Madison County doctor admits he billed Medicare thousands for services he didn’t provide

A Madison County doctor pleaded guilty to a federal healthcare fraud charge for falsely documenting services provided to nursing home patients in order to collect reimbursement from Medicare.

According to court documents, Dr. Phillip J. Greene, 59, of Edwardsville, was employed by General Medicine and working at various nursing home locations throughout the Southern District of Illinois and was an enrolled provider in the federal Medicare program.

The criminal complaint alleged Greene documented services and progress notes for nursing home patients that he did not perform, including claims related to patients who were already dead at the time he supposedly provided service.

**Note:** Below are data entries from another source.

-- ==== Sys2Proof/Tests/Slice0.lean ====
section
/-! SUPPORT. Tests: the well-formedness smoke tests, words written out from the encoding tables, one step for each
instruction from the vectors of 95_test_vectors, the sequences, and for every obligation with hypotheses a state and
operands that meet them. Every expected value comes from the spec. -/

namespace Sys2Proof.Tests

open Sys2Proof.Machine

/-! ### Helpers -/

/-- All flags 0. -/
def noFlags : Flags := { c := false, z := false, i := false, d := false, b := false, v := false, n := false }

/-- The defaults of the vectors (95_test_vectors): a boundary at 0x0200, registers and flags 0, SP = 0xFF,
DECIMAL_ENABLED. -/
def start : State := { State.reset with pc := 0x0200, debt := 0, flags := noFlags, decimalEnabled := true }

/-- Bytes put into memory from an address on. -/
def load (a : Word) (bytes : List Byte) (s : State) : State :=
  match bytes with
  | [] => s
  | b :: rest => load (a + 1) rest (s.write a b)

/-- An instruction's bytes put at PC. -/
def code (bytes : List Byte) (s : State) : State := load s.pc bytes s

/-- Single bytes put into memory. -/
def put (cells : List (Word × Byte)) (s : State) : State := cells.foldl (fun t c => t.write c.1 c.2) s

/-- One step leads to the state the function describes from the one before. -/
def leads (s : State) (f : State → State) : Bool :=
  match step s with
  | .next t => decide (t = f s)
  | .fault _ => false
  | .refused _ => false

/-- One step stops with InvalidOpcode. -/
def stops (s : State) (op : Byte) : Bool :=
  match step s with
  | .next _ => false
  | .fault r => decide (r = .invalidOpcode op)
  | .refused _ => false

/-! ### Well-formedness: an ill-formed term for each check, which the check and the encoder refuse -/

/-- Terms in a mode their rule does not list (41 to 46), and assigned opcodes called unassigned (30 R75). -/
def illFormed : List Instr :=
  [.lda (.memory (.zeroPageY 0x10)), .ldx (.memory (.absoluteX 0x1234)), .ldx (.memory (.indirectX 0x10)),
   .ldy (.memory (.zeroPageY 0x10)), .ldy (.memory (.absoluteY 0x1234)), .sta (.zeroPageY 0x10),
   .stx (.zeroPageX 0x10), .stx (.absoluteY 0x1234), .sty (.zeroPageY 0x10), .sty (.absoluteX 0x1234),
   .adc (.memory (.zeroPageY 0x10)), .sbc (.memory (.zeroPageY 0x10)), .and (.memory (.zeroPageY 0x10)),
   .ora (.memory (.zeroPageY 0x10)), .eor (.memory (.zeroPageY 0x10)), .cmp (.memory (.zeroPageY 0x10))] ++
  [.bit (.zeroPageX 0x10), .bit (.absoluteX 0x1234), .cpx (.memory (.zeroPageX 0x10)),
   .cpx (.memory (.indirectY 0x10)), .cpy (.memory (.absoluteX 0x1234)), .unassigned 0xA9, .unassigned 0x00]

theorem test_illFormed_refused : (illFormed.all fun i => !i.wellFormed) = true := by decide

theorem test_illFormed_not_encoded : (illFormed.all fun i => (encode i).isNone) = true := by decide

theorem test_wellFormed_accepts :
    (Instr.lda (.memory (.indirectY 0x10))).wellFormed = true ∧ (Instr.unassigned 0xFF).wellFormed = true := by decide

/-! ### Decoding: words written out from the spec, one row for each constructor -/

/-- Every row decodes to its instruction, with nothing left, and the instruction encodes to the row. -/
def reads (rows : List (List Byte × Instr)) : Bool :=
  rows.all fun row => decide (decode row.1 = .instr row.2 []) && decide (encode row.2 = some row.1)

/-- 41_load_store_transfer, "Encoding" lines of R83 to R94. -/
theorem test_decode_transfers :
    reads [([0b10101001, 0x80], .lda (.immediate 0x80)), ([0xA2, 0x01], .ldx (.immediate 0x01)),
      ([0xBC, 0x34, 0x12], .ldy (.memory (.absoluteX 0x1234))), ([0x91, 0x20], .sta (.indirectY 0x20)),
      ([0x96, 0x10], .stx (.zeroPageY 0x10)), ([0x8C, 0x00, 0x03], .sty (.absolute 0x0300)),
      ([0b10101010], .tax), ([0xA8], .tay), ([0x8A], .txa), ([0x98], .tya), ([0xBA], .tsx), ([0x9A], .txs)]
      = true := by decide

/-- 42_stack, R95 to R98. -/
theorem test_decode_stack :
    reads [([0b01001000], .pha), ([0b00001000], .php), ([0x68], .pla), ([0x28], .plp)] = true := by decide

/-- 43_alu_arith_logic, R110 to R124. -/
theorem test_decode_arithmetic :
    reads [([0b01101001, 0x01], .adc (.immediate 0x01)), ([0xF1, 0x20], .sbc (.memory (.indirectY 0x20))),
      ([0x21, 0x20], .and (.memory (.indirectX 0x20))), ([0x19, 0x34, 0x12], .ora (.memory (.absoluteY 0x1234))),
      ([0x55, 0x10], .eor (.memory (.zeroPageX 0x10))), ([0b00100100, 0x10], .bit (.zeroPage 0x10)),
      ([0xDD, 0x34, 0x12], .cmp (.memory (.absoluteX 0x1234))), ([0xE4, 0x10], .cpx (.memory (.zeroPage 0x10))),
      ([0xC0, 0x00], .cpy (.immediate 0x00)), ([0xFE, 0xF0, 0x12], .inc (.absoluteX 0x12F0)),
      ([0xD6, 0x10], .dec (.zeroPageX 0x10)), ([0xE8], .inx), ([0xC8], .iny), ([0xCA], .dex), ([0x88], .dey)]
      = true := by decide

/-- 44_shift_rotate, R127 to R130. -/
theorem test_decode_shifts :
    reads [([0b00001010], .asl .accumulator), ([0x5E, 0xF0, 0x12], .lsr (.memory (.absoluteX 0x12F0))),
      ([0x2E, 0x34, 0x12], .rol (.memory (.absolute 0x1234))), ([0x66, 0x10], .ror (.memory (.zeroPage 0x10)))]
      = true := by decide

/-- 45_control_transfer, R131 to R142. -/
theorem test_decode_control :
    reads [([0b01101100, 0xFF, 0x12], .jmp (.indirect 0x12FF)), ([0x4C, 0x00, 0x02], .jmp (.absolute 0x0200)),
      ([0x20, 0x00, 0x10], .jsr 0x1000), ([0x60], .rts), ([0b10010000, 0x10], .bcc 0x10), ([0xB0, 0x10], .bcs 0x10),
      ([0xF0, 0x01], .beq 0x01), ([0x30, 0xFC], .bmi 0xFC), ([0xD0, 0x00], .bne 0x00), ([0x10, 0x80], .bpl 0x80),
      ([0x50, 0x7F], .bvc 0x7F), ([0x70, 0x7F], .bvs 0x7F)] = true := by decide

In all, Greene submitted false claims to Medicare totaling more than $20,000 from October 2016 through September 2018. He and General Medicine were reimbursed more than $15,000.

“Physicians who submit fraudulent claims in our federal health care programs not only unjustly enrich themselves, but also undermine the trust and confidence of their patients,” said Special Agent in Charge Mario M. Pinto of the U.S. Department of Health and Human Services, Office of Inspector General (HHS-OIG). “Our agency will continue to work diligently with our law enforcement partners to hold accountable those who defraud these valuable programs.”

Greene’s sentencing is scheduled for 10:30 a.m. on June 5. Healthcare fraud is punishable by up to 10 years’ imprisonment, a fine of up to $250,000, and up to three years’ supervised release. Greene must also pay restitution for government losses.

“We entrust medical professionals to provide ethical care, but some choose to act in bad faith,” said U.S. Attorney for the Southern District of Illinois Rachelle Aud Crowe. “I’m thankful to the investigators who uncovered Greene’s fraud and partnered with our office to hold him accountable.”